== Given information ==
-- ==== Sys2Proof/Machine/Preempt.lean ====
section
/-! DEFINITION. Pre-emption (R361-R364), the save area (R365-R367), and the teardown of an address space (R368). -/

namespace Sys2Proof.Machine

/-! ### Pre-emption -/

def prectl (p : Nat) : Nat := 0x100 + 8 * p
def State.prectlBit (s : State) (p b : Nat) : Bool := (s.hreg (prectl p)).getLsbD b
def State.setPrectl (s : State) (p b : Nat) (v : Bool) : State :=
  s.setHreg (prectl p) (setBits (s.hreg (prectl p)) b b (if v then 1 else 0))

/-- A write of `PRECTL`.GO; ignored while a save is held (Table 16.6). -/
def execPrectlGo (p : Nat) (s : State) : Host.Outcome State Fault Refusal :=
  if 16 ≤ p ∨ s.prectlBit p 61 = true ∨ s.prectlBit p 63 = true then .next s
  else .next ((s.setPrectl p 63 true).modPart p fun x => { x with preempting := true })

/-- Every core of the partition has saved: GO clears, and the save is held. -/
def State.endPreempt (s : State) (p : Nat) : State :=
  if (s.part p).inEffect && (s.partCores p).all fun c => (s.core c).save.isSome then
    let forced := (s.partCores p).any fun c => match (s.core c).save with
      | some i => i.kind == 2
      | none => false
    let s := s.modPart p fun x => { x with preempting := false, inEffect := false }
    (((s.setPrectl p 63 false).setPrectl p 61 true).setPrectl p 60 forced).setPrectl p 58 false
  else s

/-- Pre-emption takes effect in one clock: every team halts, but one whose trap is being handled, and but groups that
run a pre-emption handler already. -/
def execPreemptTakeEffect (p : Nat) (s : State) : Host.Outcome State Fault Refusal :=
  if !(s.part p).preempting || (s.part p).inEffect then .next s
  else
    let s := s.modPart p fun x => { x with inEffect := true }
    let t := s.clock p
    let s := (s.partCores p).foldl (fun s c => s.modCore c fun k => { k with t0 := some t, forcing := false, ended := [] }) s
    let s := (s.residents p).foldl (fun s x =>
      match s.group? x.1 x.2 with
      | none => s
      | some g =>
        if g.mode = .normal ∧ (s.run g.run).halt.isNone = true then
          (s.reachHalt x.1 x.2).withdraw x.1 g.gid fun _ a => a.st == .parked || a.st == .refused
        else s) s
    .next (s.endPreempt p)

/-- A group that is not done stops where it stands, for a forced save; some words run on (Table 14.6). -/
def State.forceStop (s : State) (c slot : Nat) : State :=
  match s.group? c slot with
  | none => s
  | some g =>
    if g.mode = .psaveDone ∨ s.runsOn c slot g = true then s
    else
      ((s.setGroup c slot { g with halt := .stopped }).modCore c fun k => k.leaveGang slot (BitVec.allOnes 64)).withdrawPreempt
        c slot

/-- The budget of a core has run out while some group of it is not done. -/
def execPreemptBudgetExpiry (core : Nat) (s : State) : Host.Outcome State Fault Refusal :=
  match s.partOf core, (s.core core).t0 with
  | some p, some t =>
    let waiting := (s.core core).groups.any fun g => g.2.mode != .psaveDone
    if (s.part p).inEffect && waiting && decide ((s.part p).prebudget ≤ (s.clock p - t).toNat) then
      .next (((s.core core).groups.map (·.1)).foldl (fun s i => s.forceStop core i)
        (s.modCore core fun k => { k with forcing := true }))
    else .next s
  | _, _ => .next s

/-! ### The save area (R365) -/

/-- Index of a core's slot. -/
def State.saveIndex (s : State) (p c : Nat) : Nat := (clusterOf c - s.base p) * Config.coresPerCluster + coreIn c

def State.saveVa (s : State) (p c : Nat) : Nat := bits (s.preg p 0x2710) 55 20 * 2 ^ 20 + s.saveIndex p c * 2 ^ 20
def State.saveEn (s : State) (p : Nat) : Bool := (s.preg p 0x2710).getLsbD 63
def State.fallEn (s : State) (p : Nat) : Bool := (s.hreg (0x200 + 8 * p)).getLsbD 63
def State.fallPa (s : State) (p c : Nat) : Nat := bits (s.hreg (0x200 + 8 * p)) 51 20 * 2 ^ 20 + s.saveIndex p c * 2 ^ 20

/-- Runs of a core whose groups have all ended, but whose end has still to be recorded (R314). -/
def State.overRuns (s : State) (c : Nat) : List (Nat × Run) :=
  s.runs.filter fun r => r.2.cores.contains c && decide (r.2.ngroups ≤ r.2.ended)

/-- Teams with an entry in a core's slot: those resident, then those that have ended since the pre-emption. -/
def State.saveTeams (s : State) (c : Nat) : List (Option Nat × Nat × Nat) :=
  let live := ((s.core c).groups.map fun g => g.2.run).eraseDups
  let gone := (s.core c).ended ++ (s.overRuns c).map fun r => (r.2.task, r.2.team)
  ((live.map fun r => (some r, (s.run r).task, (s.run r).team)) ++ gone.map fun (e : Nat × Nat) => (none, e.1, e.2)).take 16

/-- A reservation record (Table 11.1). FMT of one that `OBRES` has never set is 0. -/
def Resv.word (r : Resv) : Word :=
  BitVec.ofNat 64 ((if r.v then 2 ^ 63 else 0) + (if r.lost then 2 ^ 62 else 0) +
    (if r.fmt = .f32 ∧ r.ksteps = 0 then 0 else r.fmt.code % 32 * 2 ^ 57) + (if r.sc then 2 ^ 56 else 0) +
    r.base % 512 * 2 ^ 47 + r.soff % 512 * 2 ^ 38 + r.ksteps % 2048 * 2 ^ 27 + r.rowsm1 % 4096 * 2 ^ 15)

/-- The record that a word holds. -/
def Resv.ofWord (w : Word) : Resv :=
  { v := w.getLsbD 63, lost := w.getLsbD 62, fmt := (Ty.ofCode (bits w 61 57)).getD .f32, sc := w.getLsbD 56,
    base := bits w 55 47, soff := bits w 46 38, ksteps := bits w 37 27, rowsm1 := bits w 26 15 }

/-- Word 1 of a team entry: its groups, ways and shares, in the engine's packing (R365). -/
def State.shareWord (s : State) (c r : Nat) : Word :=
  let k := s.core c
  let mask (l : List Nat) : Nat := l.foldl (fun n i => n + 2 ^ i) 0
  let ob := AMap.get (s.run r).ob c (0, 0)
  let acc := s.accShare r c
  Config.saveShares (mask ((k.groups.filter fun g => g.2.run == r).map (·.1)))
    (mask ((k.holders.filter fun h => h.2 == r).map (·.1))) [ob.1, ob.2, acc.1, acc.2]

/-- Words 24-47 of a team entry: the barriers of the team, in the engine's packing. -/
def State.barrierWord (s : State) (r i : Nat) : Word :=
  let one (b : Nat × Barrier) : List Nat :=
    [b.1, b.2.bc.toNat, b.2.arr, (match b.2.exp with | none => 0 | some n => n + 1), if b.2.z then 1 else 0]
  Config.saveBarriers ((s.run r).bars.flatMap one) ((s.run r).hbars.flatMap one) i

/-- Word `i` of a team entry (Table 16.7). -/
def State.teamWord (s : State) (c : Nat) (e : Option Nat × Nat × Nat) (i : Nat) : Word :=
  match i, e.1 with
  | 0, r => BitVec.ofNat 64 (e.2.1 % 1024 * 2 ^ 54 + e.2.2 % 65536 * 2 ^ 32 + if r.isSome then 0 else 1)
  | 2, some r => BitVec.ofNat 64 (s.run r).floor
  | 3, some r => amdepth (s.run r)
  | n, some r =>
    if n = 1 then s.shareWord c r
    else if 8 ≤ n ∧ n < 24 then (s.resvOf r c (n - 8)).word
    else if 24 ≤ n ∧ n < 48 then s.barrierWord r (n - 24)
    else 0
  | n, none => Config.freeWord s.free (c * 64 + n)

def sector8 (f : Nat → Word) : Sector := sectorOf ((List.range 8).map f)

/-- Registers that the groups of lower slots have in a register-file lane: a group's own follow them (log entry 74). -/
def fileBase (gs : AMap Group) (slot j : Nat) : Nat :=
  gs.foldl (fun n g => if g.1 < slot ∧ g.2.pos ≤ j ∧ j < g.2.pos + g.2.width then n + g.2.regs else n) 0

/-- The group, with its lane and register, that word `n` of register-file lane `j` belongs to. -/
def fileWord (gs : AMap Group) (j n : Nat) : Option (Group × Nat × Nat) :=
  gs.findSome? fun g =>
    let b := fileBase gs g.1 j
    if g.2.pos ≤ j ∧ j < g.2.pos + g.2.width ∧ b ≤ n ∧ n < b + g.2.regs then some (g.2, j - g.2.pos, n - b) else none

/-- Word `w` of the main-file image, in register-file lane order; of no group's registers, unspecified. -/
def Core.fileImage (k : Core) (fr w : Nat) : Reg32 :=
  match fileWord k.groups (w / 768) (w % 768) with
  | some (g, l, r) => AMap.get g.vo (rkey l r) 0
  | none => (Config.freeWord fr w).setWidth 32

/-- Bit `b` of the main-file poison image. -/
def Core.filePoison (k : Core) (b : Nat) : Bool :=
  match fileWord k.groups (b / 2 / 768) (b / 2 % 768) with
  | some (g, l, r) => nbit (AMap.get g.poison (rkey l r) 0) (b % 2)
  | none => false

/-- A sector of sixteen 32-bit words. -/
def sector16 (f : Nat → Reg32) : Sector :=
  BitVec.ofNat 512 ((List.range 16).foldl (fun n i => n + (f i).toNat * 2 ^ (32 * i)) 0)

/-- Accumulator rows inside some group's window (R272). -/
def State.inSomeWindow (s : State) (c : Nat) (gs : AMap Group) (row : Nat) : Bool :=
  gs.any fun g =>
    let b := (s.accShare g.2.run c).1 * 8
    decide (b + g.2.awbase ≤ row) && decide (row < b + g.2.awlimit)

/-- One sector of a save image, where the kind of save writes it. -/
def State.saveSector (s : State) (c kind : Nat) (off : Nat) : Option Sector :=
  let k := s.core c
  let free : Sector := sector8 fun i => Config.freeWord s.free (off / 8 + i)
  let teams := s.saveTeams c
  if off < 0x1000 then
    some (if off = 0 then sector8 fun i =>
        if i = 0 then BitVec.ofNat 64 (kind + teams.length * 16 + k.carve % 16 * 4096)
        else if i = 1 then (k.t0).getD 0 else 0
      else 0)
  else if off < 0x3000 then
    let j := (off - 0x1000) / 512
    some (match teams[j]? with
      | some e => sector8 fun i => s.teamWord c e ((off - 0x1000) % 512 / 8 + i)
      | none => 0)
  else if off < 0x43000 then
    let o := (off - 0x3000) % 0x4000
    if kind = 1 ∧ 0x1140 ≤ o ∧ o < 0x1D40 then none
    else some free
  else if 0xC6000 ≤ off then some 0
  else if kind = 1 then none
  else if off < 0x73000 then some (sector16 fun i => k.fileImage s.free ((off - 0x43000) / 4 + i))
  else if off < 0xB3000 then
    if (off - 0x73000) / Config.wayBytes < k.carve then none
    else some (BitVec.ofNat 512 (Memory.readN k.ways (off - 0x73000) 64))
  else if off < 0xC3000 then
    let row := (off - 0xB3000) / 256
    some (sector16 fun i => if s.inSomeWindow c k.groups row then AMap.get k.acc (row * 64 + (off - 0xB3000) % 256 / 4 + i) 0
      else (Config.freeWord s.free (off + i)).setWidth 32)
  else
    some (BitVec.ofNat 512 ((List.range 512).foldl (fun n b =>
      n + if k.filePoison ((off - 0xC3000) * 8 + b) then 2 ^ b else 0) 0))

/-- The sectors of a slot, header last (R366). -/
def saveOffsets : List Nat := ((List.range 16384).map (· * 64)).drop 1 ++ [0]

/-- Why a save would fault: a page that cannot be written, is not ordinary memory of the device, or is not there. -/
def State.saveFaults (s : State) (p c : Nat) : Bool :=
  (List.range 16).any fun i =>
    let va := s.saveVa p c + 65536 * i
    match s.storeCause p 0 va 64, s.resolve p 0 va .noWindow with
    | some 0, _ => false
    | some _, _ => true
    | none, .ok (.mem _) => false
    | none, .error 0 => false
    | none, _ => true

/-- Write a core's slot at its virtual place, as a `.dev` engine agent; nothing where a write would fault or
has to wait. -/
def State.writeSave (s : State) (p c kind : Nat) : Option State :=
  if s.saveFaults p c then none
  else saveOffsets.foldl (fun t off =>
    t.bind fun t =>
      match s.saveSector c kind off with
      | none => some t
      | some d =>
        match t.resolve p 0 (s.saveVa p c + off) .noWindow with
        | .ok (.mem l) =>
          if t.claimed l.tag then none
          else some ((t.installTlb p 0 (s.saveVa p c + off)).writeOwned (68 + dieOf c) l d {} false)
        | _ => none) (some s)

/-- Write sectors at physical addresses under key slot 0. -/
def State.pokeSector (s : State) (pa : Nat) (d : Sector) : State :=
  let e := AMap.get s.rmap (pa / 2 ^ 16) 0
  let s := if e.getLsbD 63 then s.recall (ownerTag e pa) else s
  s.writeDram { p := 0, easid := 0, va := 0, pa := pa, slot := 0, cls := 0 } d {} false

def State.writeFallback (s : State) (p c kind : Nat) : State :=
  saveOffsets.foldl (fun t off =>
    match s.saveSector c kind off with
    | none => t
    | some d => t.pokeSector (s.fallPa p c + off) d) s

== Task goal ==
Quote the listing above, but only from the line that shows "if g.mode = .psaveDone" through the line that shows "not done. -/".

== Task result ==
    if g.mode = .psaveDone ∨ s.runsOn c slot g = true then s
    else
      ((s.setGroup c slot { g with halt := .stopped }).modCore c fun k => k.leaveGang slot (BitVec.allOnes 64)).withdrawPreempt
        c slot

/-- The budget of a core has run out while some group of it is not done. -/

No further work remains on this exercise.